▶ _Task input_
theorem mem_execReportFailure (d : Sub) (s : State) :
    memoriesOk (endState s (execReportFailure d s)) = memoriesOk s :=
  memoriesOk_congr [3, 16] (by decide) (by decide) (by decide) (by decide) _ _ (forget_execReportFailure [3, 16] (by decide) (by decide) _ _)

theorem mem_execExportSkein (d : Sub) (s : State) :
    memoriesOk (endState s (execExportSkein d s)) = memoriesOk s :=
  memoriesOk_congr [3, 17] (by decide) (by decide) (by decide) (by decide) _ _ (forget_execExportSkein [3, 17] (by decide) (by decide) _ _)

theorem mem_setExport (s : State) (e : ExportJob) :
    memoriesOk (setExport s e) = memoriesOk s :=
  memoriesOk_congr [17] (by decide) (by decide) (by decide) (by decide) _ _ (forget_setExport [17] (by decide) _ _)

theorem mem_startExports (s : State) (b : Nat) :
    memoriesOk (startExports s b) = memoriesOk s :=
  memoriesOk_congr [17] (by decide) (by decide) (by decide) (by decide) _ _ (forget_startExports [17] (by decide) _ _)

theorem mem_exportLanded (s : State) (b : Nat) (table : Nat) (skein : Nat) :
    memoriesOk (exportLanded s b table skein) = memoriesOk s :=
  memoriesOk_congr [17] (by decide) (by decide) (by decide) (by decide) _ _ (forget_exportLanded [17] (by decide) _ _ _ _)

theorem mem_writeExport (s : State) (x : ExportRecord) :
    memoriesOk (writeExport s x) = memoriesOk s :=
  memoriesOk_congr [3] (by decide) (by decide) (by decide) (by decide) _ _ (forget_writeExport [3] (by decide) _ _)

theorem mem_execExportChunk (ring : Nat) (index : Word32) (rows : Nat) (s : State)
    (hm : memoriesOk s = true) : memoriesOk (endState s (execExportChunk ring index rows s)) = true := by
  unfold execExportChunk
  repeat' (first
    | with_reducible assumption
    | with_reducible rfl
    | simp (maxDischargeDepth := 12) only [mem_ite, endState_next, endState_ite, endState_fault, ite_self, mem_finishWith, mem_setExport,
      mem_setOutputs, mem_writeExport, hm]
    | split
    | (with_reducible refine mem_progress _ ?_)
    | (with_reducible refine mem_windowWrite _ _ _ ?_))

theorem mem_execDeltaControlStart (d : Sub) (s : State) :
    memoriesOk (endState s (execDeltaControlStart d s)) = memoriesOk s :=
  memoriesOk_congr [3, 17] (by decide) (by decide) (by decide) (by decide) _ _ (forget_execDeltaControlStart [3, 17] (by decide) (by decide) _ _)

theorem mem_execDeltaControlStop (d : Sub) (s : State) :
    memoriesOk (endState s (execDeltaControlStop d s)) = memoriesOk s :=
  memoriesOk_congr [3, 17] (by decide) (by decide) (by decide) (by decide) _ _ (forget_execDeltaControlStop [3, 17] (by decide) (by decide) _ _)

theorem mem_settleDelta (s : State) (b : Nat) :
    memoriesOk (settleDelta s b) = memoriesOk s :=
  memoriesOk_congr [3, 17] (by decide) (by decide) (by decide) (by decide) _ _ (forget_settleDelta [3, 17] (by decide) (by decide) _ _)

theorem mem_passDelta (s : State) (b : Nat) :
    memoriesOk (passDelta s b) = memoriesOk s :=
  memoriesOk_congr [3, 17] (by decide) (by decide) (by decide) (by decide) _ _ (forget_passDelta [3, 17] (by decide) (by decide) _ _)

theorem mem_runTelemetrySnapshot (d : Sub) (s : State)
    (hm : memoriesOk s = true) : memoriesOk (runTelemetrySnapshot d s) = true := by
  unfold runTelemetrySnapshot
  repeat' (first
    | with_reducible assumption
    | with_reducible rfl
    | simp (maxDischargeDepth := 12) only [mem_ite, endState_next, endState_ite, endState_fault, ite_self, mem_finish, mem_finishWith, hm]
    | split
    | (with_reducible refine mem_windowWrite _ _ _ ?_))

theorem mem_execTelemetrySnapshot (d : Sub) (s : State)
    (hm : memoriesOk s = true) : memoriesOk (endState s (execTelemetrySnapshot d s)) = true := by
  unfold execTelemetrySnapshot
  repeat' (first
    | with_reducible assumption
    | with_reducible rfl
    | simp (maxDischargeDepth := 12) only [mem_ite, endState_next, endState_ite, endState_fault, ite_self, hm]
    | split
    | (with_reducible refine mem_beginCommand _ _ _ _ _ ?_ hm; intro x hx)
    | (with_reducible refine mem_runTelemetrySnapshot _ _ ?_))

theorem mem_withhold (s : State) (step : Nat) (reason : Nat) (named : Option Nat) :
    memoriesOk (withhold s step reason named) = memoriesOk s :=
  memoriesOk_congr [3, 5, 14, 16, 20] (by decide) (by decide) (by decide) (by decide) _ _ (forget_withhold [3, 5, 14, 16, 20] (by decide) (by decide) (by decide) (by decide) (by decide) _ _ _ _)

theorem mem_execSliverColumnTest (die : Nat) (sliver : Nat) (pass : Bool) (s : State)
    (hm : memoriesOk s = true) : memoriesOk (endState s (execSliverColumnTest die sliver pass s)) = true := by
  unfold execSliverColumnTest
  repeat' (first
    | with_reducible assumption
    | with_reducible rfl
    | simp (maxDischargeDepth := 12) only [mem_ite, endState_next, endState_ite, endState_fault, ite_self, mem_memberLost, mem_setSecuring,
      mem_setStep, mem_withhold, hm]
    | split
    | (with_reducible refine mem_progress _ ?_))

theorem mem_sendDecision (s : State) (f : CommitDecisionF) :
    memoriesOk (sendDecision s f) = memoriesOk s :=
  memoriesOk_congr [3, 14, 16, 20] (by decide) (by decide) (by decide) (by decide) _ _ (forget_sendDecision [3, 14, 16, 20] (by decide) (by decide) (by decide) (by decide) _ _)

theorem mem_execCommitReportSend (s : State) :
    memoriesOk (endState s (execCommitReportSend s)) = memoriesOk s :=
  memoriesOk_congr [3, 5, 14, 16, 20] (by decide) (by decide) (by decide) (by decide) _ _ (forget_execCommitReportSend [3, 5, 14, 16, 20] (by decide) (by decide) (by decide) (by decide) (by decide) _)

theorem mem_execCommitReport (rx : Rx) (f : CommitReportF) (s : State) :
    memoriesOk (endState s (execCommitReport rx f s)) = memoriesOk s :=
  memoriesOk_congr [3, 5, 14, 16, 20] (by decide) (by decide) (by decide) (by decide) _ _ (forget_execCommitReport [3, 5, 14, 16, 20] (by decide) (by decide) (by decide) (by decide) (by decide) _ _ _)

theorem mem_passLossScale (s : State) (overflow : Bool) :
    memoriesOk (passLossScale s overflow) = memoriesOk s :=
  memoriesOk_congr [5] (by decide) (by decide) (by decide) (by decide) _ _ (forget_passLossScale [5] (by decide) _ _)

theorem mem_settleEvals (b : Nat) (y1 : List EvalReq) (y2 : List Nat) (y3 : State) :
    memoriesOk (settleEvals b y1 y2 y3) = memoriesOk y3 :=
  memoriesOk_congr [3, 5] (by decide) (by decide) (by decide) (by decide) _ _ (forget_settleEvals [3, 5] (by decide) (by decide) _ _ _ _)

theorem mem_decayHeat (s : State) :
    memoriesOk (decayHeat s) = memoriesOk s :=
  memoriesOk_congr [6] (by decide) (by decide) (by decide) (by decide) _ _ (forget_decayHeat [6] (by decide) _)

theorem mem_dropStepWork (s : State) (b : Nat) :
    memoriesOk (dropStepWork s b) = memoriesOk s :=
  memoriesOk_congr [12, 13] (by decide) (by decide) (by decide) (by decide) _ _ (forget_dropStepWork [12, 13] (by decide) (by decide) _ _)

theorem mem_rebalance (s : State) (b : Nat) :
    memoriesOk (rebalance s b) = memoriesOk s :=
  memoriesOk_congr [12] (by decide) (by decide) (by decide) (by decide) _ _ (forget_rebalance [12] (by decide) _ _)

theorem mem_releaseCredits (s : State) :
    memoriesOk (releaseCredits s) = memoriesOk s :=
  memoriesOk_congr [12] (by decide) (by decide) (by decide) (by decide) _ _ (forget_releaseCredits [12] (by decide) _)

theorem mem_freeLanded (s : State) :
    memoriesOk (freeLanded s) = memoriesOk s :=
  memoriesOk_congr [6] (by decide) (by decide) (by decide) (by decide) _ _ (forget_freeLanded [6] (by decide) _)

theorem mem_noteLoss (s : State) (b : Nat) (loss : Word32) :
    memoriesOk (noteLoss s b loss) = memoriesOk s :=
  memoriesOk_congr [16] (by decide) (by decide) (by decide) (by decide) _ _ (forget_noteLoss [16] (by decide) _ _ _)

theorem mem_decideExponent (s : State) (n : Nat) :
    memoriesOk (decideExponent s n) = memoriesOk s :=
  memoriesOk_congr [5] (by decide) (by decide) (by decide) (by decide) _ _ (forget_decideExponent [5] (by decide) _ _)

theorem mem_passBoundary (s : State) (f : CommitDecisionF)
    (hm : memoriesOk s = true) : memoriesOk (passBoundary s f) = true := by
  unfold passBoundary
  repeat' (first
    | with_reducible assumption
    | with_reducible rfl
    | simp (maxDischargeDepth := 12) only [mem_ite, endState_next, endState_ite, endState_fault, ite_self, mem_applySets, mem_decayHeat,
      mem_decideExponent, mem_dropStepWork, mem_dueDigests, mem_freeLanded, mem_noteLoss, mem_passDelta,
      mem_passLossScale, mem_postEvent, mem_rebalance, mem_releaseCredits, mem_scrubAt, mem_setSecuring,
      mem_setSteps, mem_settleEvals, mem_startEvals, mem_startExports, mem_takeHank, hm]
    | split
    | (with_reducible refine mem_progress _ ?_))

theorem mem_refuseCommit (s : State) (f : CommitDecisionF) :
    memoriesOk (refuseCommit s f) = memoriesOk s :=
  memoriesOk_congr [3, 5, 16, 20] (by decide) (by decide) (by decide) (by decide) _ _ (forget_refuseCommit [3, 5, 16, 20] (by decide) (by decide) (by decide) (by decide) _ _)

theorem mem_applyDecision (s : State) (f : CommitDecisionF)
    (hm : memoriesOk s = true) : memoriesOk (applyDecision s f) = true := by
  unfold applyDecision
  repeat' (first
    | with_reducible assumption
    | with_reducible rfl
    | simp (maxDischargeDepth := 12) only [mem_ite, endState_next, endState_ite, endState_fault, ite_self, mem_refuseCommit, mem_setCfg,
      mem_setSteps, hm]
    | split
    | (with_reducible refine mem_passBoundary _ _ ?_))

theorem mem_execCommitDecision (rx : Rx) (f : CommitDecisionF) (s : State)
    (hm : memoriesOk s = true) : memoriesOk (endState s (execCommitDecision rx f s)) = true := by
  unfold execCommitDecision
  repeat' (first
    | with_reducible assumption
    | with_reducible rfl
    | simp (maxDischargeDepth := 12) only [mem_ite, endState_next, endState_ite, endState_fault, ite_self, mem_sendDecision, hm]
    | split
    | (with_reducible refine mem_receive _ _ _ _ _ _ ?_ hm; intro x hx)
    | (with_reducible refine mem_applyDecision _ _ ?_))

theorem mem_execHalt (rx : Rx) (f : HaltF) (s : State) :
    memoriesOk (endState s (execHalt rx f s)) = memoriesOk s :=
  memoriesOk_congr [3, 5, 14, 16, 20] (by decide) (by decide) (by decide) (by decide) _ _ (forget_execHalt [3, 5, 14, 16, 20] (by decide) (by decide) (by decide) (by decide) (by decide) _ _ _)

theorem mem_execRouteTableFree (s : State)
    (hm : memoriesOk s = true) : memoriesOk (endState s (execRouteTableFree s)) = true := by
  unfold execRouteTableFree
  repeat' (first
    | with_reducible assumption
    | with_reducible rfl
    | simp (maxDischargeDepth := 12) only [mem_ite, endState_next, endState_ite, endState_fault, ite_self, mem_pump, mem_setCfg, hm]
    | split
    | (with_reducible refine mem_passBoundary _ _ ?_))

theorem mem_landingPage (s : State) (v : Version) (f : SkeinTransferF) :
    memoriesOk (landingPage s v f).1 = memoriesOk s :=
  memoriesOk_congr [6] (by decide) (by decide) (by decide) (by decide) _ _ (forget_landingPage [6] (by decide) _ _ _)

▶ _Task item_
The response must hold only the lines above from the line with "(forget_passDelta [3, 17]" through the line with "theorem mem_execTelemetrySnapshot (d", each copied exactly, both ends kept.

▶ _Output of the task_
  memoriesOk_congr [3, 17] (by decide) (by decide) (by decide) (by decide) _ _ (forget_passDelta [3, 17] (by decide) (by decide) _ _)

theorem mem_runTelemetrySnapshot (d : Sub) (s : State)
    (hm : memoriesOk s = true) : memoriesOk (runTelemetrySnapshot d s) = true := by
  unfold runTelemetrySnapshot
  repeat' (first
    | with_reducible assumption
    | with_reducible rfl
    | simp (maxDischargeDepth := 12) only [mem_ite, endState_next, endState_ite, endState_fault, ite_self, mem_finish, mem_finishWith, hm]
    | split
    | (with_reducible refine mem_windowWrite _ _ _ ?_))

theorem mem_execTelemetrySnapshot (d : Sub) (s : State)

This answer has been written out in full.